Uno no puede saberlo con exactitud y jamás podría determinarlo con certeza, pero existen cuantiosas situaciones que puedan cambiar radicalmente la forma excéntrica de ser de una persona, cuando por azares de la vida [o de tu mala suerte] sucede lo más inesperado y  la de menos posibilidades de todas [por más estúpido que parezca] lo que genera demasiados cuestionamientos, particularmente en mí, si es que en realidad estoy haciendo las cosas verdaderamente “mal” como quiero que sean, o todo lo contrario…

En ese sentido, he adquirido un motivo más, para tener que volver a apelar al único momento donde podría estar más cerca de llegar a una conclusión sensata, y me refiero claramente al insomnio por supuesto, pero sin ningún resultado positivo. A partir de ahí, y teniendo cada noche el suficiente tiempo para pensarlo, he ideado algunas teorías sobre la “muerte” y sobre lo que se dice de ella, pero con lo que muchas veces, no estoy para nada de acuerdo.

Fue una situación demasiado extraña, y es que haber estado al borde de un precipicio [sé que si hubiera sido al borde de un edificio, hubiera sido más interesante] mirar hacia abajo, ponerse en los zapatos de un “acrofóbico” [dícese de aquel que mantiene un miedo crónico cuando se encuentra a cierta altitud del suelo] para sentirse igual a uno y contemplar los cientos de lugares, picos, piedras, plantas, y hasta basura que algún desconsiderado dejó regada por ahí, donde cada parte y extremidad de tu cuerpo podría impactar una y otra vez, vuelta tras vuelta y golpe tras golpe, hasta hacerse añicos. Pero todo esto sólo podría suceder si por alguna razón, extraña o interna, mis pies diesen un solo paso más hacia adelante, y que en consecuencia, me lleven directamente hasta un trágico, doloroso, pero tal vez y hasta satisfactorio deceso.

Pero, ¿Qué persona normal y sin ninguna clase de trastorno psicológico, podría desear caerse de un precipicio solo por placer? Probablemente ninguna, pero existen bastantes métodos con los que uno pudiese conseguirlo sin necesidad de desearlo, y solamente habiendo cometido la clara estupidez de pararse al borde, sin premeditar que alguien tal vez, lo pudiese empujar, o que alguna parte del terreno fuese sensible, y hubiera provocado así, que uno fuera directamente hacia su desgracia final.

Pero en mi caso, parado al borde de aquel camino al deceso, con las puntas de mis zapatos sobresaliendo del suelo, no había nada ni nadie que me pudiese empujar, el terreno estaba perfectamente estable, y no había ninguna razón por las que hubiese podido caer.

Ninguna, sino fuese por mi clara animosidad, en un momento, por querer tirarme voluntariamente, cerrar los ojos, respirar, y dejar que mis huesos se quiebren uno tras otro, total, el dolor no duraría mucho tiempo más.
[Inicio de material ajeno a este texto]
/-- Under exact the circular sum of the values of `f` is the sum of the reals. -/
theorem val_circularSum_map_range (f : Nat → Num) (h : m < n) : (circularSum .exact ((List.range n).map f) m).val =
    ∑ i ∈ Finset.range n, (f i).val * (f ((i + m) % n)).val := by
  have rotated : rotate ((List.range n).map f) m = ((List.range n).map f).rotate m :=
    (List.rotate_eq_drop_append_take (by simpa using h.le)).symm
  have products : List.zipWith (Num.mul .exact) ((List.range n).map f) (rotate ((List.range n).map f) m) =
      (List.range n).map fun i => Num.mul .exact (f i) (f ((i + m) % n)) := by
    rw [rotated]
    refine List.ext_getElem (by simp) fun i _ _ => ?_
    simp [List.getElem_rotate]
  have values : (Num.val ∘ fun i => Num.mul .exact (f i) (f ((i + m) % n))) =
      fun i => (f i).val * (f ((i + m) % n)).val := funext fun i => Num.val_mul ..
  rw [circularSum, products, val_total, List.map_map, values]
  rfl

theorem val_windowAutocorr (h : m < n) :
    ((windowAutocorr .exact (cbwList .exact n)).getD m Num.zero).val = windowCorrelation n m := by
  have cell : (windowAutocorr .exact (cbwList .exact n)).getD m Num.zero = circularSum .exact (cbwList .exact n) m := by
    simp [windowAutocorr, cbwList_length, h]
  rw [cell]
  exact val_circularSum_map_range _ h

/-- Around the lag N/2 the shifted windows meet only where CBW is 0. -/
theorem windowCorrelation_eq_zero (h : 4 ∣ n) (lower : n / 2 - 1 ≤ m) (upper : m ≤ n / 2 + 1) :
    windowCorrelation n m = 0 := by
  refine Finset.sum_eq_zero fun i mem => ?_
  have inside := Finset.mem_range.1 mem
  by_cases outside : i ≤ n / 4 ∨ 3 * n / 4 ≤ i
  · rw [val_cbwAt_outside outside, zero_mul]
  · have shifted : (i + m) % n ≤ n / 4 ∨ 3 * n / 4 ≤ (i + m) % n := by
      rcases Nat.lt_or_ge (i + m) n with below | past
      · rw [Nat.mod_eq_of_lt below]
        omega
      · rw [Nat.mod_eq_sub_mod past, Nat.mod_eq_of_lt (by omega)]
        omega
    rw [val_cbwAt_outside shifted, mul_zero]

/-! ### ACWINV (R603) -/

theorem acwinvAt_zero (ar : Arith) (aw : List Num) : acwinvAt ar aw 0 = Num.one := rfl

theorem val_acwinvAt {aw : List Num} (defined : ∀ x ∈ aw, x.Defined) (nonzero : (aw.getD 0 Num.zero).val ≠ 0)
    (pos : 0 < m) : (acwinvAt .exact aw m).val =
      if 1 / 10 ^ 6 ≤ (aw.getD m Num.zero).val / (aw.getD 0 Num.zero).val then
        1 / ((aw.getD m Num.zero).val / (aw.getD 0 Num.zero).val)
      else 0 := by
  have quotient : (Num.div .exact (aw.getD m Num.zero) (aw.getD 0 Num.zero)).Defined :=
    Num.defined_divExact (Num.fits_getD (ar := .exact) defined m) (Num.fits_getD (ar := .exact) defined 0) nonzero
  have guard := Num.not_ltExact_iff (Num.defined_ofRatExact (1 / 10 ^ 6)) quotient
  have small : (Num.ofRatExact (1 / 10 ^ 6)).val = 1 / 10 ^ 6 := by
    rw [Num.val_ofRatExact]
    norm_num
  rw [small, Num.val_div] at guard
  simp only [acwinvAt, pos.ne', if_false, Num.decideLe, Num.ofRat, guard]
  split
  · rw [Num.val_div, Num.val_div, Num.val_one]
  · exact Num.val_zero

/-- ACWINV as INIT computes it from CBW. -/
theorem val_acwinvStore_read (four : 4 ∣ n) (h : m < n) (pos : 0 < m) : ((acwinvStore .exact n).read m).val =
    if 1 / 10 ^ 6 ≤ windowCorrelation n m / windowCorrelation n 0 then
      1 / (windowCorrelation n m / windowCorrelation n 0)
    else 0 := by
  have n0 : 0 < n := pos.trans h
  have defined := fits_windowAutocorr (fits_cbwList (ar := .exact) (n := n) (by omega))
  have nonzero := (windowAutocorr_zero_pos (Nat.mod_eq_zero_of_dvd four) n0).ne'
  rw [acwinvStore_read h, val_acwinvAt defined nonzero pos, val_windowAutocorr h, val_windowAutocorr n0]

/-- The cells around N/2 fall below the guard. -/
theorem val_acwinvStore_read_band (four : 4 ∣ n) (n0 : 0 < n) (lower : n / 2 - 1 ≤ m) (upper : m ≤ n / 2 + 1) :
    ((acwinvStore .exact n).read m).val = 0 := by
  rw [val_acwinvStore_read four (by omega) (by omega), windowCorrelation_eq_zero four lower upper, zero_div]
  norm_num

/-! ### What INIT and the other transactions do to the windows (R604) -/

theorem initEngine_hann (s : State) : (initEngine s).mem.hann = hannStore s.par.arith (bufLenFor s.fs) := rfl

theorem initEngine_cbw (s : State) : (initEngine s).mem.cbw = cbwStore s.par.arith (bufLenFor s.fs) := rfl

theorem initEngine_acwinv (s : State) : (initEngine s).mem.acwinv = acwinvStore s.par.arith (bufLenFor s.fs) := rfl

/-- A PUSH reads the windows only. -/
theorem acceptSample_windows (x : Num) (s : State) : (acceptSample x s).mem.hann = s.mem.hann ∧
    (acceptSample x s).mem.cbw = s.mem.cbw ∧ (acceptSample x s).mem.acwinv = s.mem.acwinv := by
  simp [acceptSample]

theorem after_windows {s : State} {i : Instr} (h : i ≠ .init) : (after s i).mem.hann = s.mem.hann ∧
    (after s i).mem.cbw = s.mem.cbw ∧ (after s i).mem.acwinv = s.mem.acwinv := by
  rcases engine_cases s i with ⟨init, -⟩ | ⟨d, -, -, -, e⟩ | kept
  · exact absurd init h
  · rw [e]
    exact acceptSample_windows _ s
  · rw [kept]
    exact ⟨rfl, rfl, rfl⟩

theorem eq_initEngine_of_exec {s t : State} (rate : 1400 ≤ s.fs.toNat) (e : exec .init s = .next t) :
    t = initEngine s := (eq_after_of_exec e).trans (after_init_of_rate rate)

end Sys2Proof.Machine

open Sys2Proof Sys2Proof.Machine in
/-- Settles O14: the cells of HANN and CBW denote the formulas of the reals. -/
theorem initComputesTheWindows : Obligations.InitComputesTheWindows := by
  intro s t arith rate e i inside
  obtain rfl := eq_initEngine_of_exec rate e
  rw [initEngine_bufLen] at inside ⊢
  constructor
  · rw [initEngine_hann, arith, hannStore_read inside, hannAt, val_hannOf, Int.cast_natCast]
  · rw [initEngine_cbw, arith, cbwStore_read inside]
    exact val_cbwAt (four_dvd_bufLenFor s.fs) i

open Sys2Proof Sys2Proof.Machine in
/-- Settles O15: the sum over the cells of CBW is the one INIT takes, and it vanishes around N/2. -/
theorem initInvertsTheWindowAutocorrelation : Obligations.InitInvertsTheWindowAutocorrelation := by
  intro s t arith rate e aw
  obtain rfl := eq_initEngine_of_exec rate e
  have size := initEngine_bufLen s
  have n0 := bufLenFor_pos s.fs
  have four := four_dvd_bufLenFor s.fs
  have sum (m : Nat) : aw m = windowCorrelation (bufLenFor s.fs) m := by
    simp only [aw, size, initEngine_cbw, arith]
    refine Finset.sum_congr rfl fun i mem => ?_
    rw [cbwStore_read (Finset.mem_range.1 mem), cbwStore_read (Nat.mod_lt _ n0)]
  simp only [size, sum, initEngine_acwinv, arith]
  refine ⟨?_, fun m => val_acwinvStore_read four, fun m => val_acwinvStore_read_band four n0⟩
  rw [acwinvStore_read n0, acwinvAt_zero, Num.val_one]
Pero aun así, a pesar de todo, no caí… Fué bastante irónico, por un momento quise lanzarme voluntariamente, pero algo “extra” me lo impidió, tal vez y por ahora, no debía auto aniquilarme…

¿Llegará el día en que deba hacerlo al fin? ¿Será que algo lo determina? ¿Podrá ser que muchas personas esten predestinadas a suicidarse sin justificación alguna? ¿Qué puede animarle y al mismo tiempo impedirle a alguien el decidir quitarse la vida en el momento que desee? ¿Qué fué lo que me impidió hacerlo a mi? ¿Qué es lo que pueda hacer a uno querer dejar de vivir en un momento determinado?

Demasiadas preguntas, y poco propósito de respuesta… [Me vuelve a doler la cabeza, fumo otro cigarrillo, preparo más café]

Muchas personas suelen llegar al punto de querer suicidarse, y literalmente a desear estar en el extremo de auto asesinarse de muchas y distintas maneras posibles, y es desde ahí que siempre he escuchado que las llaman “estúpidas” o que “no pueden afrontar sus problemas y por eso cometen esa tontería”… Tal vez y hasta antes de este incidente, yo también seguía pensando de la misma manera, pero creo que ahora puedo verlo de distinta forma, y entender perfectamente las razones de estas personas, aunque el explicarlo, sería demasiado complicado y no creo que podría escribirlo exactamente, como uno puede sentirse cuando se está al borde del fallecimiento, y cuando simplemente, depende de uno mismo y de nadie más, el quitarse la vida o no.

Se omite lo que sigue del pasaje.